Chris Stolte has been a paramedic for 24 years and has made it his mission to fight post-traumatic stress disorder (PTSD) for the sake of his colleagues that he’s seen succumb to the condition over the years.

He just led a demonstration in Lambton County, in southwestern Ontario between the cities of Sarnia and London, to call for their employer to provide a critical debriefing team for paramedics who experience a traumatic call.

Local County Councillors came out and spoke to the paramedics that day.

“We opened up their eyes,” says Chris. “They have very little knowledge about PTSD. People might hear about something going on provincially, but don’t understand the problems are local, too.
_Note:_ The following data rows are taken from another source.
-- ==== Sys2Proof/Machine/Clocks.lean ====
section
/-! DEFINITION. The station clock: the opening of a frame, the advance of a tick, the reference
(02_station_clock_and_timecode.md, R16 to R28). -/

namespace Sys2Proof.Machine

namespace Clock

/-! ## The frame tick -/

/-- The running frame count increases by one (R17); where it passes to 0 the offset moves with it (R18). -/
def countFrame (c : Clock) : Clock :=
  { c with frame := c.frame + 1,
           offset :=
             if c.frame + 1 = 0 then (c.offset + 2 ^ 32 % Config.framesPerDay c.rate) % Config.framesPerDay c.rate
             else c.offset }

/-- The offset under which the running frame count `n` reads the timecode `tc` (R26, R27). -/
def offsetFor (rate : Fin 5) (tc : Nat) (n : W32) : Nat := subMod tc n.toNat (Config.framesPerDay rate)

/-- A timecode carried over to a new rate (R26): the same time of day. -/
def convertTimecode (old new : Fin 5) (c : Nat) : Nat := c * Config.framesPerSecond new / Config.framesPerSecond old

/-- A pending rate takes effect on a frame already counted (R26; log 19). -/
def changeRate (c : Clock) : Clock :=
  match c.pendingRate with
  | none => c
  | some r =>
    { c with rate := r, pendingRate := none,
             offset := offsetFor r (convertTimecode c.rate r (c.timecodeAt c.frame)) c.frame }

/-- The clock's part of a FRAME TICK: the count, the wrap, the pending rate (R16 to R18, R26). -/
def openFrame (c : Clock) : Clock := c.countFrame.changeRate

/-- Whether the frame tick that opens a frame ends a day (R19): the ended frame read D - 1 under its own rate, and the
opening frame reads 0. -/
def midnightDue (c : Clock) : Bool :=
  decide (c.timecodeAt c.frame = Config.framesPerDay c.rate - 1)
    && decide (c.openFrame.timecodeAt c.openFrame.frame = 0)

/-- Whether the running frame count passes from 4 294 967 295 to 0 at the next frame tick (R18). -/
def wrapDue (c : Clock) : Bool := decide (c.frame + 1 = 0)

/-- After the tick: the position advances (R16) and the interval count rises (R21). -/
def advance (c : Clock) : Clock :=
  { c with pos := if c.pos + 1 < Config.ticksPerFrame c.rate then c.pos + 1 else 0,
           interval := holdInc Config.hold16 c.interval }

/-! ## The reference -/

/-- A count of ticks in step with `n` frames: within 2 ticks either way (2.3). -/
def inStep (c : Clock) (n : Nat) : Bool :=
  decide (n * Config.ticksPerFrame c.rate ≤ c.interval + 2) && decide (c.interval ≤ n * Config.ticksPerFrame c.rate + 2)

/-- The reference is switched on (R21, R25): nothing changes unless the clock was FREE. -/
def referenceOn (c : Clock) : Clock :=
  if c.lock = .free then
    { c with lock := .seeking, run := 0, miss := 0, interval := Config.hold16, rejected := 0, mark := false }
  else c

/-- The reference is switched off (R21); nothing is steered any more (R20). -/
def referenceOff (c : Clock) : Clock := { c with lock := .free, steer := none }

/-- A rate named by SET_CLOCK or by the load (R25, R28): it becomes pending, or cancels a pending rate when it is the
rate in force. -/
def nameRate (r : Fin 5) (c : Clock) : Clock := { c with pendingRate := if r = c.rate then none else some r }

/-- Whether a pulse in SEEKING or HOLDOVER locks the clock (R22). -/
def locks (c : Clock) : Bool := decide (c.run = 1) && c.inStep 1

/-- A pulse that locks the clock (R22). -/
def lockOn (c : Clock) : Clock :=
  { c with run := 2, lock := .locked, interval := 0, miss := 0, mark := true, rejected := 0 }

/-- A pulse in SEEKING or HOLDOVER that does not lock it (R22). -/
def seekOn (c : Clock) : Clock :=
  { c with run := 1, interval := 0, rejected := if c.run = 1 then holdInc Config.hold16 c.rejected else c.rejected }

/-- A pulse while LOCKED (R23): accepted, as reference point and steering target, or rejected. -/
def judgeLocked (c : Clock) : Clock :=
  if c.inStep 1 || c.inStep 2 then { c with interval := 0, mark := true, steer := some c.pos }
  else { c with rejected := holdInc Config.hold16 c.rejected }

/-- Whether the reference is lost at this frame tick (R24). -/
def lossDue (c : Clock) : Bool := decide (c.lock = .locked) && !c.mark && decide (2 ≤ c.miss + 1)

end Clock

/-- A REF pulse (R21 to R23). -/
def refPulse (s : State) : State :=
  let c := s.clock
  match c.lock with
  | .free => s
  | .seeking | .holdover =>
    if c.locks then raise .refLocked 0 [b1 c.lock.code, b2 c.rejected] (s.modClock Clock.lockOn)
    else s.modClock Clock.seekOn
  | .locked => s.modClock Clock.judgeLocked

/-- The look at the frame just ended at a frame tick (R24). -/
def refLossTick (s : State) : State :=
  let c := s.clock
  if c.lock ≠ .locked then s
  else if c.mark then s.modClock fun c => { c with miss := 0, mark := false }
  else if c.lossDue then
    raise .refLost 0 [b2 c.rejected]
      (s.modClock fun c =>
        { c with miss := c.miss + 1, lock := .holdover, run := 0, rejected := 0, steer := none })
  else s.modClock fun c => { c with miss := c.miss + 1 }

end Sys2Proof.Machine
end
PTSD is a problem right across the province, in both urban and rural areas.”

As defined in a new law currently before MPPs at Queen’s Park, post-traumatic stress disorder “means an anxiety disorder that develops after exposure to a traumatic event or experience with symptoms that may include flashbacks, nightmares and intense feelings of fear or horror.”

Chris is highly concerned by PTSD and its impact on the rate of suicide among first responders: paramedics, firefighters, police officers, military personnel, etc. He sees the devastating effects that traumatic incidents can have. PTSD manifests itself in different ways for people, sometimes hiding and self-medicating. The illness can also lead to relationship problems and separation and divorce.
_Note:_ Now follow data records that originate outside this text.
/-- A state after a command of slot `c.slot` has been answered with `r`: the entry has left the queue, the slot's mark is
clear, and the eight bytes of the result write stand last in the control block's hold (R175). -/
def answered (c : Command) (r : Result) (s : State) : State :=
  { s with
    ctl := { s.ctl with queue := s.ctl.queue.tail, marks := s.ctl.marks.set c.slot false }
    ins := { s.ins with
      holds := s.ins.holds.modify 0 fun h =>
        h ++ [⟨.write (((ap .commands s).map (·.base)).getD 0 + 64 + 64 * c.slot.val + 56) (goWord c.code r),
          .nothing⟩] } }

/-- DRAM, the memory path's port, the insert queue and the queue of waiting commands: what no host command changes. -/
def PathKept (s t : State) : Prop :=
  t.pending = s.pending ∧ t.dram = s.dram ∧ t.port = s.port ∧ t.ins.queue = s.ins.queue ∧ t.ins.turn = s.ins.turn

end Sys2Proof.Safety
end

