/-- An entry is held back when it is a write and a write piece in flight, accepted before the entry joined, overlaps
its bytes. When the head of the insert queue is held back by no earlier fabric write, and 48 or more entries wait
or no piece is in flight, it is granted and leaves the queue. When the queue is empty, or its head is held back,
or fewer than 48 entries wait while a piece is in flight, the oldest piece is granted and leaves the list; a write
piece's request, wherever it stands among the open ones, is answered when it was the last piece and waits for one
piece less when not, the others as before. With nothing granted and unserved, a granted write is in DRAM, exactly
its bytes changing, and a read, be it a piece or a store read of the transfer engine (never held back), becomes
the one granted and not yet served. Behind a read that is not yet served any grant stands last among those granted
and DRAM stays as it is. Nothing else changes, and then held requests are accepted as room allows (log 8). That a
granted write is in DRAM when no read granted before it is unserved is the model's choice (log 9). (R1, R2, R12,
R13) -/
def Obligations.GrantsReachDramInOrder : Prop :=
  (∀ q ps, heldBack q ps = true ↔ ∃ a d, q.op = .write a d ∧ ∃ p ∈ ps, ∃ b, p.op = .write b ∧ p.serial < q.after
      ∧ a < p.addr + b.length ∧ p.addr < a + d.length)
    ∧ ((∀ s a d n rest, DramOk s → s.port.granted = [] →
    s.ins.queue = ⟨.write a d, n⟩ :: rest → heldBack ⟨.write a d, n⟩ s.port.inflight = false →
    (48 ≤ s.ins.queue.length ∨ s.port.inflight = []) →
    ∃ t, exec .downstreamGrant s = .next (acceptHeld t)
      ∧ t = { s with dram := t.dram, ins := { s.ins with queue := rest } }
      ∧ ∀ x, Mem.read t.dram x = if a ≤ x ∧ x < a + d.length then d.getD (x - a) 0 else Mem.read s.dram x)
    ∧ ∀ s p rest, DramOk s → s.port.granted = [] → s.port.inflight = p :: rest →
      (s.ins.queue = []
        ∨ ∃ e es, s.ins.queue = e :: es ∧ (heldBack e s.port.inflight = true ∨ s.ins.queue.length < 48)) →
      (∀ n, p.op = .read n →
        exec .downstreamGrant s
          = .next (acceptHeld { s with port := { s.port with inflight := rest, granted := [.piece p] } }))
      ∧ ∀ d o os qs, p.op = .write d → s.port.opens = os ++ o :: qs → o.id = p.req → 1 ≤ o.left →
          (∀ x ∈ os ++ qs, x.id ≠ p.req) →
        ∃ t, exec .downstreamGrant s = .next (acceptHeld t)
          ∧ t = { s with dram := t.dram, port := { s.port with
                    inflight := rest
                    opens := if o.left = 1 then os ++ qs else os ++ { o with left := o.left - 1 } :: qs
                    answers := if o.left = 1 then s.port.answers ++ [⟨o.id, o.initiator, o.isRead, o.data⟩]
                      else s.port.answers } }
          ∧ ∀ x, Mem.read t.dram x =
              if p.addr ≤ x ∧ x < p.addr + d.length then d.getD (x - p.addr) 0 else Mem.read s.dram x)
    ∧ (∀ s a n k rest, (∀ g gs, s.port.granted = g :: gs → writeOf g = none) → s.ins.queue = ⟨.read a n, k⟩ :: rest →
      48 ≤ s.ins.queue.length ∨ s.port.inflight = [] →
      exec .downstreamGrant s = .next (acceptHeld { s with
        ins := { s.ins with queue := rest }
        port := { s.port with granted := s.port.granted ++ [.entry (.read a n)] } }))
    ∧ ∀ s g gs, s.port.granted = g :: gs → writeOf g = none →
      (∀ e rest, s.ins.queue = e :: rest → heldBack e s.port.inflight = false →
        48 ≤ s.ins.queue.length ∨ s.port.inflight = [] →
        exec .downstreamGrant s = .next (acceptHeld { s with
          ins := { s.ins with queue := rest }
          port := { s.port with granted := s.port.granted ++ [.entry e.op] } }))
      ∧ ∀ p rest, s.port.inflight = p :: rest →
        (s.ins.queue = []
          ∨ ∃ e es, s.ins.queue = e :: es ∧ (heldBack e s.port.inflight = true ∨ s.ins.queue.length < 48)) →
        (∀ n, p.op = .read n → exec .downstreamGrant s = .next (acceptHeld { s with port := { s.port with
          inflight := rest, granted := s.port.granted ++ [.piece p] } }))
        ∧ ∀ d o os qs, p.op = .write d → s.port.opens = os ++ o :: qs → o.id = p.req → 1 ≤ o.left →
          (∀ x ∈ os ++ qs, x.id ≠ p.req) →
          exec .downstreamGrant s = .next (acceptHeld { s with port := { s.port with
            inflight := rest, granted := s.port.granted ++ [.piece p]
            opens := if o.left = 1 then os ++ qs else os ++ { o with left := o.left - 1 } :: qs
            answers := if o.left = 1 then s.port.answers ++ [⟨o.id, o.initiator, o.isRead, o.data⟩]
              else s.port.answers } })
Here’s Chris’s analogy to help the average person understand the reality of how PTSD works: “Everyone in life carries around a bucket, and every time we experience different types of stressors, a bit of water gets added to the bucket. In this job eventually your bucket is going to overflow if left unchecked. So we need to try to mitigate the damage, and provide resources and education before the bucket overflows.”

If you feel symptoms of PTSD, you can get help. Chris says that people are reluctant to come forward with problems but “with proper help, it can be cured.” He says it’s common for paramedics to go to bed thinking about calls, whether it’s one from tonight or 10 years ago. But there’s no shame in it.
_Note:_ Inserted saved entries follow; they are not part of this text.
@[simp] theorem modBus_pending (b : Fin 8) (f : Bus → Bus) : (s.modBus b f).pending = s.pending := rfl
@[simp] theorem modBus_dram (b : Fin 8) (f : Bus → Bus) : (s.modBus b f).dram = s.dram := rfl
@[simp] theorem modBus_epIn (b : Fin 8) (f : Bus → Bus) : (s.modBus b f).epIn = s.epIn := rfl
@[simp] theorem modBus_port (b : Fin 8) (f : Bus → Bus) : (s.modBus b f).port = s.port := rfl
@[simp] theorem modBus_ins (b : Fin 8) (f : Bus → Bus) : (s.modBus b f).ins = s.ins := rfl
@[simp] theorem modBus_aps (b : Fin 8) (f : Bus → Bus) : (s.modBus b f).aps = s.aps := rfl
@[simp] theorem modBus_clock (b : Fin 8) (f : Bus → Bus) : (s.modBus b f).clock = s.clock := rfl
@[simp] theorem modBus_lanes (b : Fin 8) (f : Bus → Bus) : (s.modBus b f).lanes = s.lanes := rfl
@[simp] theorem modBus_sel (b : Fin 8) (f : Bus → Bus) : (s.modBus b f).sel = s.sel := rfl
@[simp] theorem modBus_snd (b : Fin 8) (f : Bus → Bus) : (s.modBus b f).snd = { s.snd with buses := s.snd.buses.modify b f } := rfl
@[simp] theorem modBus_home (b : Fin 8) (f : Bus → Bus) : (s.modBus b f).home = s.home := rfl
@[simp] theorem modBus_store (b : Fin 8) (f : Bus → Bus) : (s.modBus b f).store = s.store := rfl
@[simp] theorem modBus_pins (b : Fin 8) (f : Bus → Bus) : (s.modBus b f).pins = s.pins := rfl
@[simp] theorem modBus_log (b : Fin 8) (f : Bus → Bus) : (s.modBus b f).log = s.log := rfl
@[simp] theorem modBus_cues (b : Fin 8) (f : Bus → Bus) : (s.modBus b f).cues = s.cues := rfl
@[simp] theorem modBus_xfer (b : Fin 8) (f : Bus → Bus) : (s.modBus b f).xfer = s.xfer := rfl
@[simp] theorem modBus_ctl (b : Fin 8) (f : Bus → Bus) : (s.modBus b f).ctl = s.ctl := rfl

end Sys2Proof.Machine.State
end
As a society we need to realize that heroes are human. That’s a term used by the Tema Conter Memorial Trust, an organization created by Vince Savoia, the paramedic who in 1988 was called to the scene of the horrific murder of a young woman named Tema Conter in Toronto. The fund helps other paramedics and creates awareness for critical incident stress and post-traumatic stress disorder, and also highlights the alarming suicide statistics for first responders: so far in 2015 alone, 26 first responders and 7 military members have died by suicide in Canada.

Chris is fortunate to have a great rapport with his work partner. They always discuss stressful calls after they finish them, and try to find some resolution. Every paramedic needs access to this kind of support and more.

Attitudes about mental health are changing, but laws can also change, and that helps a lot.

In February 2014, Bill C-67, a piece of legislation introduced by Toronto MPP Cheri Di Novo to recognize post-traumatic stress disorder as a workplace health and safety issue for paramedics and other emergency first responders, passed second reading. The bill is currently in committee where a group of MPPs will look at it in detail before voting on it at third reading, one of the final steps required before becoming law.

Chris strongly supports this law. “Any progress is good. We’ve opened a lot of eyes and started a process until we have what we need to protect us. There are 7,900 paramedics in province of Ontario, and 25% could suffer from PTSD during their career. We need to have avenues to accommodate people so that ultimately they can keep doing their job for the long-term.”

Paramedics have a strong sense of caring. Chris mentions his colleague Joe, who volunteers as a peer support counsellor. Fellow Lambton County paramedics can call Joe up and have a discussion about a bad day. It’s confidential, and if they need extra help, Joe will help refer them on to the next step.

Like family, paramedics have to look after each other. But they can’t do it alone. As Chris says, “in the long run, sucking it up about PTSD is only going to hurt us. Everyone has the calls they don’t like going to for personal reasons. We need to address this now for the next generation of paramedics.”